Abstract

Objective: To explore the diagnosis and treatment of secondary trigeminal neuralgia with cerebellopontine angle tumour. Methods: Twelve cases of secondary trigeminal neuralgia were treated during 2001–2004, and 7 were analyzed with regard to clinical manifestations, diagnosis and treatment. Twelve patients with trigeminal neuralgia associated with cerebellopontine angle tumour were studied, including 7 patients with epidermoid cysts of cerebellopontine angle and 5 patients with the meningioma of cerebellopontine angle. Pre-operative magnetic resonance imaging (MRI) showed space-occupying at cerebellopontine angle.
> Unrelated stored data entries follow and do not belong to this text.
-- ==== Sys2Proof/Laws/Memory.lean ====
section
/-! SUPPORT. The laws of the byte sequence's storage: read after write, and every operation keeps the canonical form. -/

namespace Sys2Proof.Machine

@[simp] theorem Memory.read_write_same (m : Memory) (i : Nat) (v : Byte) : (m.write i v).read i = some v := by
  induction m with
  | nil => simp [Memory.write, Memory.read]
  | cons c rest ih =>
    obtain ⟨k, b⟩ := c
    unfold Memory.write
    split
    · simp [Memory.read]
    · split
      · simp [Memory.read]
      · simp_all [Memory.read]

theorem Memory.read_write_other (m : Memory) {i j : Nat} (v : Byte) (h : j ≠ i) :
    (m.write i v).read j = m.read j := by
  induction m with
  | nil => simp [Memory.write, Memory.read, h]
  | cons c rest ih =>
    obtain ⟨k, b⟩ := c
    unfold Memory.write
    split
    · simp [Memory.read, h]
    · split
      · rename_i hk
        subst hk
        simp [Memory.read, h]
      · simp only [Memory.read, ih]

/-- A list of bytes laid out from `k` reads back by position. -/
theorem Memory.read_layOut (bytes : List Byte) (k i : Nat) :
    (Memory.layOut k bytes).read i = if k ≤ i then bytes[i - k]? else none := by
  induction bytes generalizing k with
  | nil => simp [Memory.layOut, Memory.read]
  | cons b rest ih =>
    simp only [Memory.layOut, Memory.read, ih]
    rcases Nat.lt_trichotomy i k with h | h | h
    · simp [Nat.not_le.2 h, Nat.ne_of_lt h, show ¬ k + 1 ≤ i by omega]
    · simp [h]
    · simp only [Nat.ne_of_gt h, if_false, Nat.succ_le_of_lt h, Nat.le_of_lt h, if_true]
      rw [show i - k = (i - (k + 1)) + 1 by omega, List.getElem?_cons_succ]

@[simp] theorem Memory.read_ofBytes (bytes : List Byte) (i : Nat) : (Memory.ofBytes bytes).read i = bytes[i]? := by
  simp [Memory.ofBytes, Memory.read_layOut]

theorem Memory.risesFrom_mono {m : Memory} {j k : Nat} (h : Memory.risesFrom k m = true) (hjk : j ≤ k) :
    Memory.risesFrom j m = true := by
  cases m with
  | nil => rfl
  | cons c rest =>
    simp only [Memory.risesFrom, Bool.and_eq_true, decide_eq_true_eq] at h ⊢
    exact ⟨by omega, h.2⟩

theorem Memory.risesFrom_write {m : Memory} {k i : Nat} (v : Byte) (h : Memory.risesFrom k m = true) (hi : k ≤ i) :
    Memory.risesFrom k (m.write i v) = true := by
  induction m generalizing k with
  | nil => simp [Memory.write, Memory.risesFrom, hi]
  | cons c rest ih =>
    obtain ⟨j, b⟩ := c
    simp only [Memory.risesFrom, Bool.and_eq_true, decide_eq_true_eq] at h
    unfold Memory.write
    split
    · simp [Memory.risesFrom, hi, h.2]; omega
    · split
      · simp_all [Memory.risesFrom]
      · simp [Memory.risesFrom, h.1, ih h.2 (by omega)]

/-- A write keeps the canonical form. -/
theorem Memory.wf_write {m : Memory} (i : Nat) (v : Byte) (h : m.wf = true) : (m.write i v).wf = true :=
  Memory.risesFrom_write v h (Nat.zero_le i)

theorem Memory.risesFrom_layOut (bytes : List Byte) (k : Nat) : Memory.risesFrom k (Memory.layOut k bytes) = true := by
  induction bytes generalizing k with
  | nil => rfl
  | cons b rest ih => simp [Memory.layOut, Memory.risesFrom, ih]

/-- A byte sequence laid out from index 0 has the canonical form. -/
theorem Memory.wf_ofBytes (bytes : List Byte) : (Memory.ofBytes bytes).wf = true :=
  Memory.risesFrom_layOut bytes 0

theorem Memory.risesFrom_below {m : Memory} {k : Nat} (len : Nat) (h : Memory.risesFrom k m = true) :
    Memory.risesFrom k (m.below len) = true := by
  induction m generalizing k with
  | nil => rfl
  | cons c rest ih =>
    obtain ⟨j, b⟩ := c
    simp only [Memory.risesFrom, Bool.and_eq_true, decide_eq_true_eq] at h
    have hrest := ih h.2
    by_cases hj : j < len
    · simpa [Memory.below, hj, Memory.risesFrom, h.1] using hrest
    · have := Memory.risesFrom_mono hrest (show k ≤ j + 1 by omega)
      simpa [Memory.below, hj] using this

/-- The part of a canonical storage that is the byte sequence is canonical. -/
theorem Memory.wf_below {m : Memory} (len : Nat) (h : m.wf = true) : (m.below len).wf = true :=
  Memory.risesFrom_below len h

/-- The part of the storage below `len` reads as the storage does there, and as nothing beyond. -/
theorem Memory.read_below (m : Memory) (len i : Nat) : (m.below len).read i = if i < len then m.read i else none := by
  induction m with
  | nil => simp [Memory.below, Memory.read]
  | cons c rest ih =>
    obtain ⟨j, b⟩ := c
    by_cases hj : j < len
    · have : Memory.below len ((j, b) :: rest) = (j, b) :: Memory.below len rest := by simp [Memory.below, hj]
      simp only [this, Memory.read, ih]
      by_cases hij : i = j
      · simp [hij, hj]
      · simp [hij]
    · have : Memory.below len ((j, b) :: rest) = Memory.below len rest := by simp [Memory.below, hj]
      simp only [this, Memory.read, ih]
      by_cases hij : i = j
      · simp [hij, hj]
      · simp [hij]

/-- The entries of a storage after a write: the one written, and entries it had. -/
theorem Memory.mem_write {m : Memory} {i : Nat} {v : Byte} {c : Host.Cell} (h : c ∈ m.write i v) : c = (i, v) ∨ c ∈ m := by
  induction m with
  | nil => exact .inl (by simpa [Memory.write] using h)
  | cons d rest ih =>
    unfold Memory.write at h
    split at h
    · simpa using h
    · split at h
      · rcases List.mem_cons.1 h with rfl | h'
        · exact .inl rfl
        · exact .inr (List.mem_cons_of_mem _ h')
      · rcases List.mem_cons.1 h with rfl | h'
        · exact .inr List.mem_cons_self
        · exact (ih h').imp id (List.mem_cons_of_mem _)

/-- A storage is within `len` exactly when every entry's index is below it. -/
theorem Memory.below_eq_self {m : Memory} {len : Nat} : m.below len = m ↔ ∀ c, c ∈ m → c.1 < len := by
  simp [Memory.below, List.filter_eq_self]

@[simp] theorem Memory.below_below (m : Memory) (len : Nat) : (m.below len).below len = m.below len := by
  simp [Memory.below]

/-- A write below `len` keeps a storage within `len`. -/
theorem Memory.below_write {m : Memory} {len i : Nat} (v : Byte) (h : m.below len = m) (hi : i < len) :
    (m.write i v).below len = m.write i v := by
  rw [Memory.below_eq_self] at h ⊢
  intro c hc
  rcases Memory.mem_write hc with rfl | hc
  · exact hi
  · exact h c hc

/-- Writing the byte that a canonical storage already holds changes nothing. -/
theorem Memory.write_of_read {m : Memory} {k i : Nat} {v : Byte} (hw : Memory.risesFrom k m = true) (h : m.read i = some v) :
    m.write i v = m ∧ k ≤ i := by
  induction m generalizing k with
  | nil => cases h
  | cons c rest ih =>
    obtain ⟨j, b⟩ := c
    simp only [Memory.risesFrom, Bool.and_eq_true, decide_eq_true_eq] at hw
    by_cases hij : i = j
    · subst hij
      have hb : b = v := by simpa [Memory.read] using h
      exact ⟨by simp [Memory.write, hb], hw.1⟩
    · have hr : Memory.read rest i = some v := by simpa [Memory.read, hij] using h
      obtain ⟨h1, h2⟩ := ih hw.2 hr
      exact ⟨by simp [Memory.write, hij, show ¬ i < j by omega, h1], by omega⟩

theorem Memory.wf_reset : State.reset.mem.wf = true := rfl

end Sys2Proof.Machine
end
Results: With cerebellopontine angle tumours removed through the retrosigmoid sinus approach, the secondary trigeminal neuralgia in all patients was completely relieved without surgical complications postoperatively. The follow-up period was 1–3 years. Recurrent trigeminal neuraligia occurred only in one patient at 1.5 years postoperatively (after operation at 1.5 years). Conclusions: MRI has made a significant contribution to the diagnosis of secondary trigeminal neuralgia. Microsurgery through the retrosigmoid sinus approach is the first-line treatment of secondary trigeminal neuralgia caused by cerebellopontine tumours.